The new addition to the canon are new versions of the Triborough Bridge posts first seen on the bridge complex spanning the Harlem River, East River and Bronx Kill uniting Manhattan, the Bronx and Queens, built from 1929 to 1936.

Photos of the “Tribes” in their early days are not easy to find. I do have Berenice Abbott’s photo of the approach ramp……and Bronx Historical Society photos of Bruckner Blvd ……and Cypress Avenue, “Tribes” were installed along Bruckner as it was the Bronx’ main route coming off the bridge; they disappeared when the Bruckner Expressway was created in the 1950s.

On Jeff Saltzman’s great Streetlite Nuts website, which he created in 1996 and was one of FNY’s chief inspirations, he make the point that previous NYC parkway posts were Woodies, meant to evoke a bucolic, natural situation. The rise of the Triboro posts meant to change all that — these were the lampposts of Empire. Their ziggurated apices and bases copy not only the spires of the Triborough Bridge but the towers of Midtown manhattan.

The rise of the Tribes coincided with the initiation of the Age of the Expressway, aided and abetted by traffic czar Robert Moses, who never learned to drive himself and was chauffered everywhere (he was an expert swimmer, though). These were also the very first streamlined posts, dispensing with the ornate metalwork associated with the Crooks and Corvs. It was a new world and these posts were the vanguards of a new era.As seen here, some original 1930s Tribes are hanging on on Triborough Bridge approaches and also, oddly, a number of hem on 2nd Avenue at the Bridge entrance between East 125th and 126th Streets. The use of Tribes on regular city streets was rare, however, other than Bruckner Boulevard.

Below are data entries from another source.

-- ==== Sys2Proof/Machine/Ops.lean ====
section
/-! DEFINITION. Named operations over the module's state: registers, presence and domains, events, interrupts, messages
to the host, side effects of tasks, Loess bytes, the hazard watch, receipts. -/

namespace Sys2Proof.Machine

/-! Registers (R10) -/

/-- A number with bits [lo + n - 1 : lo] replaced. -/
def putBits (x lo n v : Nat) : Nat := x - bits x lo n * 2 ^ lo + v % 2 ^ n * 2 ^ lo

/-- What the register at a management address holds. -/
def State.reg (s : State) (a : Nat) : Word := sget (regInit s.grade) s.regs a
def State.setReg (s : State) (a : Nat) (v : Word) : State := { s with regs := sput (regInit s.grade) s.regs a v }
def State.regN (s : State) (a : Nat) : Nat := (s.reg a).toNat
def State.setRegN (s : State) (a v : Nat) : State := s.setReg a (BitVec.ofNat 32 v)
def State.fld (s : State) (a lo n : Nat) : Nat := bits (s.regN a) lo n
def State.setFld (s : State) (a lo n v : Nat) : State := s.setRegN a (putBits (s.regN a) lo n v)

/-- A pair of registers as one 64-bit value (R11). -/
def State.reg64 (s : State) (a : Nat) : Nat := s.regN a + 2 ^ 32 * s.regN (a + 4)
def State.setReg64 (s : State) (a v : Nat) : State := (s.setRegN a (v % 2 ^ 32)).setRegN (a + 4) (v / 2 ^ 32)

/-- Hardware has added n to the counter at `a`, whose value was `old` (R460). -/
def State.noteCount (s : State) (a old n : Nat) : State :=
  if n = 0 then s
  else
    let k := sget noCount s.counted a
    { s with counted := sput noCount s.counted a (if k.2 = 0 then (old, n) else (k.1, k.2 + n)) }

/-- Counters that stop at their maximum. -/
def State.count (s : State) (a n : Nat) : State := (s.noteCount a (s.regN a) n).setRegN a (min (s.regN a + n) (2 ^ 32 - 1))
def State.count64 (s : State) (a n : Nat) : State :=
  (s.noteCount a (s.reg64 a) n).setReg64 a (min (s.reg64 a + n) (2 ^ 64 - 1))

/-- A kc begins: what the same-kc rules look at starts anew (R12, R84, R209, R360, R383, R448, R460). -/
def State.newKc (s : State) : State :=
  { s with caught := [], unmasked := [], wbRegs := [], wbSlots := [], counted := [], seqMark := s.regN 0x106014, events := s.events.filter (fun e => !e.gone) }

/-- Address of a register in a window. -/
def ca (n o : Nat) : Nat := (Win.cluster n).base + o
def ea (e o : Nat) : Nat := (Win.engine e).base + o
def sa (k o : Nat) : Nat := (Win.stack k).base + o
def pa (p o : Nat) : Nat := (Win.port p).base + o
def ra (r o : Nat) : Nat := (Win.ring r).base + o
def ha (u o : Nat) : Nat := (Win.check u).base + o

/-- A waybill has written bits of the registers from `a` on: a direct write of the same kc acts before it (R360). -/
def State.wbWrote (s : State) (a len mask : Nat) : State := { s with wbRegs := (a, len, mask) :: s.wbRegs }

/-- The bits of a register that waybills have written in this kc. -/
def State.wbMask (s : State) (a : Nat) : Nat :=
  s.wbRegs.foldl (fun m e => if e.1 ≤ a ∧ a < e.1 + e.2.1 then m ||| e.2.2 else m) 0

/-- GLB_STAGE (R263). -/
def State.stageNo (s : State) : Nat := s.reg64 0x400

/-! Units -/

def State.cl (s : State) (n : Nat) : Cluster := sget idleCluster s.clusters n
def State.setCl (s : State) (n : Nat) (c : Cluster) : State := { s with clusters := sput idleCluster s.clusters n c }
def State.die (s : State) (k : Nat) : Stack := sget idleStack s.dies k
def State.setDie (s : State) (k : Nat) (d : Stack) : State := { s with dies := sput idleStack s.dies k d }
def State.port (s : State) (p : Nat) : Port := sget idlePort s.ports p
def State.setPort (s : State) (p : Nat) (x : Port) : State := { s with ports := sput idlePort s.ports p x }
def State.ring (s : State) (r : Nat) : Ring := sget idleRing s.rings r
def State.setRing (s : State) (r : Nat) (x : Ring) : State := { s with rings := sput idleRing s.rings r x }
def State.pme (s : State) (p : Nat) : Pme := sget noPme s.pmes p
def State.setPme (s : State) (p : Nat) (x : Pme) : State := { s with pmes := sput noPme s.pmes p x }
def State.unit (s : State) (e : Nat) : TUnit := sget idleUnit s.tandem e
def State.setUnit (s : State) (e : Nat) (x : TUnit) : State := { s with tandem := sput idleUnit s.tandem e x }

/-! Presence (R4, R23, R291) and power domains (R396, R397) -/

/-- The footprint of 1,792 clusters is in force (R291). -/
def State.foot (s : State) : Bool := s.grade = .xa1792 || (s.reg 0x600).getLsbD 1

/-- Cluster rows present in each engine (R24, R306). -/
def State.rowCount (s : State) : Nat := if s.foot then 7 else 8

/-- Module cluster number n is present (R3, R4). -/
def State.present (s : State) (n : Nat) : Bool := decide (n < 2048) && decide (n % 128 / 16 < s.rowCount)

def State.presentCount (s : State) : Nat := s.rowCount * 256
def State.presentList (s : State) : List Nat := (List.range 2048).filter s.present

/-- PWR_STATUS.STATE (R412). -/
def State.pstate (s : State) : Nat := s.fld 0x200000 1 3
def State.failed (s : State) : Bool := decide (s.fld 0x200000 4 4 ≠ 0)
def State.ready (s : State) : Bool := (s.reg 0x200000).getLsbD 0

/-- Power domain k is on (R396 to R398). -/
def State.domainOn (s : State) (k : Nat) : Bool :=
  let up := decide (4 ≤ s.phase)
  let loess := up || s.boot.recovery
  let run := decide (s.pstate ≠ 2) && decide (s.pstate ≠ 3) &&
    (match s.trans with | some (_, stopped) => !stopped | none => true)
  let rowOn (d : Nat) : Bool := decide (d % 8 < s.rowCount) && !s.tripped && !(sget zeroBool s.gated d)
  if s.phase = 0 then false
  else if k = 177 then true
  else if k = 176 then up || s.failed || decide (s.trans = some (0, false))
  else if k < 128 then up && run && rowOn k
  else if k < 144 then up && run && (List.range 8).any (fun r => rowOn (8 * (k - 128) + r))
  else if k < 152 then loess && decide (s.pstate ≠ 2) && decide (s.pstate ≠ 3) && (run || decide (s.fld (sa (k - 144) 0) 0 3 ≠ 4))
  else if k < 160 then loess && decide (s.pstate ≠ 3)
  else if k < 176 then up && run && (s.reg (pa (k - 160) 4)).getLsbD 0
  else false

/-- Stages are counted (R263, R397). -/
def State.stagesRun (s : State) : Bool := decide (s.phase = 6) && decide (s.pstate ≠ 2) && decide (s.pstate ≠ 3) &&
  (match s.trans with | some (_, stopped) => !stopped | none => true)

/-- The last kc of a stage is under way or over (R407). -/
def State.lastKc (s : State) : Bool := s.stagesRun && decide (8191 ≤ s.kc)

/-- The window's power domain is on (R458, R459). -/
def State.winOn (s : State) (w : Win) : Bool :=
  match w with
  | .tether => s.domainOn 176
  | .cluster n => s.present n && s.domainOn (8 * (n / 128) + n % 128 / 16)
  | .engine e => s.domainOn (128 + e)
  | _ => s.domainOn 177

/-- Where a refused write of a window shows (R281). -/
def busyPlace (w : Win) : Nat × Nat :=
  match w with
  | .global => (0xFF0, 3)
  | .ration => (0x1FF0, 3)
  | .power => (0x200FF0, 3)
  | .stack k => (sa k 0xFF0, 3)
  | .cluster n => (ca n 0xFF0, 3)
  | .ring r => (ra r 0x24, 6)
  | .check u => (ha u 0x04, 3)
  | .service => (0x104004, 10)
  | .security => (0x105000, 11)
  | .events => (0x106000, 5)
  | _ => (0xFF0, 3)

/-! Bits and records that a W1C write clears (R12, R209) -/

/-- Hardware sets bits of a W1C register: a clear in the same kc leaves them set (R12). -/
def State.setBits (s : State) (a m : Nat) : State :=
  if m = 0 then s
  else
    let k := sget noCaught s.caught a
    { s.setRegN a (s.regN a ||| m) with
      caught := sput noCaught s.caught a { k with bits := k.bits ||| m, risen := k.risen ||| (m - (m &&& (s.regN a ||| k.cleared))) } }

/-- A write of 1 clears bits of a W1C register: hardware that sets them again in this kc does not change them (R12, R453). -/
def State.noteClear (s : State) (a m : Nat) : State :=
  let k := sget noCaught s.caught a
  { s with caught := sput noCaught s.caught a { k with cleared := k.cleared ||| m } }

/-- Hardware takes bits of a W1C register back. -/
def State.dropBits (s : State) (a m : Nat) : State :=
  let k := sget noCaught s.caught a
  { s.setReg a (s.reg a &&& ~~~(BitVec.ofNat 32 m)) with
    caught := sput noCaught s.caught a { k with bits := k.bits - (k.bits &&& m) } }

def State.putRegs (s : State) (rs : List (Nat × Nat)) : State := rs.foldl (fun s x => s.setRegN x.1 x.2) s

/-- Capture a record at the register `a` whose bit 0 is VALID (R209): while VALID is 1 it waits for a clear in this kc. Of the
captures of one kc the lowest rank is kept, the first where ranks are equal (R84, R305). -/
def State.capture (s : State) (rank : Nat → Nat) (a v : Nat) (rest : List (Nat × Nat)) : State :=
  let k := sget noCaught s.caught a
  let valid := (s.reg a).getLsbD 0
  let rs := (a, v) :: rest
  if k.regs.isEmpty then
    { (if valid then s else s.putRegs rs) with caught := sput noCaught s.caught a { k with regs := rs, late := valid } }
  else if rank v < rank (k.regs.headD (a, 0)).2 then
    { (if k.late then s else s.putRegs rs) with caught := sput noCaught s.caught a { k with regs := rs } }
  else s

/-- One rank for all captures: the first of a kc is kept. -/
def noRank (_ : Nat) : Nat := 0

/-- A write is refused: BUSYW (R12, R281). -/
def State.busyW (s : State) (w : Win) : State := s.setBits (busyPlace w).1 (2 ^ (busyPlace w).2)

/-! Messages to the host and interrupts (R376, R379, R382, R383) -/

/-- A message of the module's own waits for a Tether slot toward the host. -/
def State.toHost (s : State) (act : Nat) (m : HMsg) : State :=
  { s with teth := { s.teth with txq := s.teth.txq ++ [{ act := act, due := s.stageNo, msg := m }] } }

/-- Traffic from the host takes a Tether slot of its direction (R376): what it brings has its own command, its slot waits here. -/
def State.fromHost (s : State) (act : Nat) : State :=
  { s with teth := { s.teth with rxq := s.teth.rxq ++ [{ act := act, due := s.stageNo }] } }

/-- The completion of a host read: it bears the TAG of the request. -/
def State.complete (s : State) (space addr tag : Nat) (m : HMsg) : State :=
  { s with teth := { s.teth with txq := s.teth.txq ++
      [{ act := 1, due := s.stageNo, msg := m, addr := addr, space := space, tag := tag }] } }

/-- The TAG of the next host read whose flit has been received (R370). -/
def State.takeTag (s : State) : Nat × State :=
  (s.teth.tags.headD 0, { s with teth := { s.teth with tags := s.teth.tags.drop 1 } })

/-- The completion of a register read. -/
def State.completeWord (s : State) (a : Nat) (v : Word) : State :=
  let t := s.takeTag
  t.2.complete 2 a t.1 (.word v)

/-- The message of interrupt vector v (R382). -/
def State.irqMsg (s : State) (v : Nat) : HMsg :=
  .irq v (s.regN (0x600100 + 16 * v) + 2 ^ 32 * s.fld (0x600104 + 16 * v) 0 11) (s.reg (0x600108 + 16 * v))

/-- Vector v is triggered (R383). While the management firmware is switched, it waits for the new one (R430). -/
def State.trigger (s : State) (v : Nat) : State :=
  if s.boot.switching.isSome then { s with boot := { s.boot with irqs := s.boot.irqs ++ [v] } }
  else if (s.reg 0x600020).getLsbD v then s.setBits 0x600024 (2 ^ v)
  else if s.unmasked.contains v then s
  else s.toHost 7 (s.irqMsg v)

/-! Events (R445 to R449) -/

/-- CODE of the event with an index (R447). -/
def evCode (i : Nat) : Nat :=
  if i < 12 then 0x101 + i
  else if i < 15 then 0x201 + (i - 12)
  else if i < 22 then 0x301 + (i - 15)
  else if i = 22 then 0x401
  else if i < 32 then 0x501 + (i - 23)
  else if i < 37 then 0x601 + (i - 32)
  else if i < 45 then 0x701 + (i - 37)
  else 0x801

/-- Routes set for an event's index (R451, R457). -/
def State.route (s : State) (i : Nat) : Nat := s.fld (0x106040 + 4 * (i / 8)) (4 * (i % 8)) 4

/-- Routes a record uses: EV_CHK_MISMATCH takes route I only while IEN is 1 (R447). -/
def State.routeOf (s : State) (i u : Nat) : Nat :=
  if i = 36 ∧ !(s.reg (ha u 0)).getLsbD 1 then putBits (s.route i) 1 1 0 else s.route i

/-- Order of events raised in one kc (R448). -/
def evBefore (a b : Ev) : Bool :=
  let x := evCode a.ix
  let y := evCode b.ix
  decide (x < y) || (x = y && (decide (a.scls < b.scls) || (a.scls = b.scls && decide (a.unit ≤ b.unit))))

/-- Events in the order they take numbers in, with an event put into its place: the numbers stay in theirs, and among the records that
enter the queue the GAP mark. -/
def evInsert (e : Ev) : List Ev → List Ev
  | [] => [e]
  | x :: r =>
    if evBefore x e then x :: evInsert e r
    else if x.gone || e.gone then { e with seq := x.seq } :: evInsert { x with seq := e.seq } r
    else { e with seq := x.seq, flags := putBits e.flags 2 1 (bits x.flags 2 1) } ::
      evInsert { x with seq := e.seq, flags := putBits x.flags 2 1 (bits e.flags 2 1) } r

/-- A record numbered in this kc (R448). -/
def State.ofThisKc (s : State) (e : Ev) : Bool :=
  decide ((e.seq + 2 ^ 32 - s.seqMark) % 2 ^ 32 < (s.regN 0x106014 + 2 ^ 32 - s.seqMark) % 2 ^ 32)

/-- A raised event takes its place in the order of its kc (R448). -/
def State.queueEvent (s : State) (e : Ev) : State :=
  { s with
    events := s.events.filter (fun x => !s.ofThisKc x) ++ evInsert e (s.events.filter s.ofThisKc) }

Originally appearing on only the Triborough, they also later turned up on the Henry Hudson Bridge and Parkway and the Marine Parkway (Gil Hodges) Bridge connecting Brooklyn and the Rockaways. Their numbers have been cut into in recent decades.

They originally bore incandescent pendant luminaires, then Bell fixtures, Westinghouse and GE mercury lamps, and latterly, lengthy yellow sodium bulbs.

In the 1980s, NYC’s King of Lampposts, Bob Mulero, captured some Tribes on their last legs on ramps that connected the Triboro Bridge to Randalls and wards Island. I used to glimpse these poles while riding past on Amtrak as it crossed the Hell Gate Bridge. After these ramps were cleaned up and rehabilitated, the Tribes were summarily removed.

Rise of the new Tribes: when the Hudson River Park was constructed on the Lower West Side in the late 1990s and early 2000s, a new set of Tribes were commissioned. These were shorter editions of the classic poles, with luminaires reminiscent of the 1930s teardrop incandescents with an added visor.

The new Tribes of Broadway, Astoria, installed in late 2010, are massive versions of the park posts along the Hudson River. They are close to exact copies of the slighter posts that once lit the bridge and its approach roads by the hundreds. Breaking tradition, though, they are painted black whereas their predecessors were nearly always silver.

The similarities extend down to the stepped bases, meant to evoke Manhattan skyscrapers. As the plate on the base indicates the posts were maufactured by Magniflood of North Amityville, NY.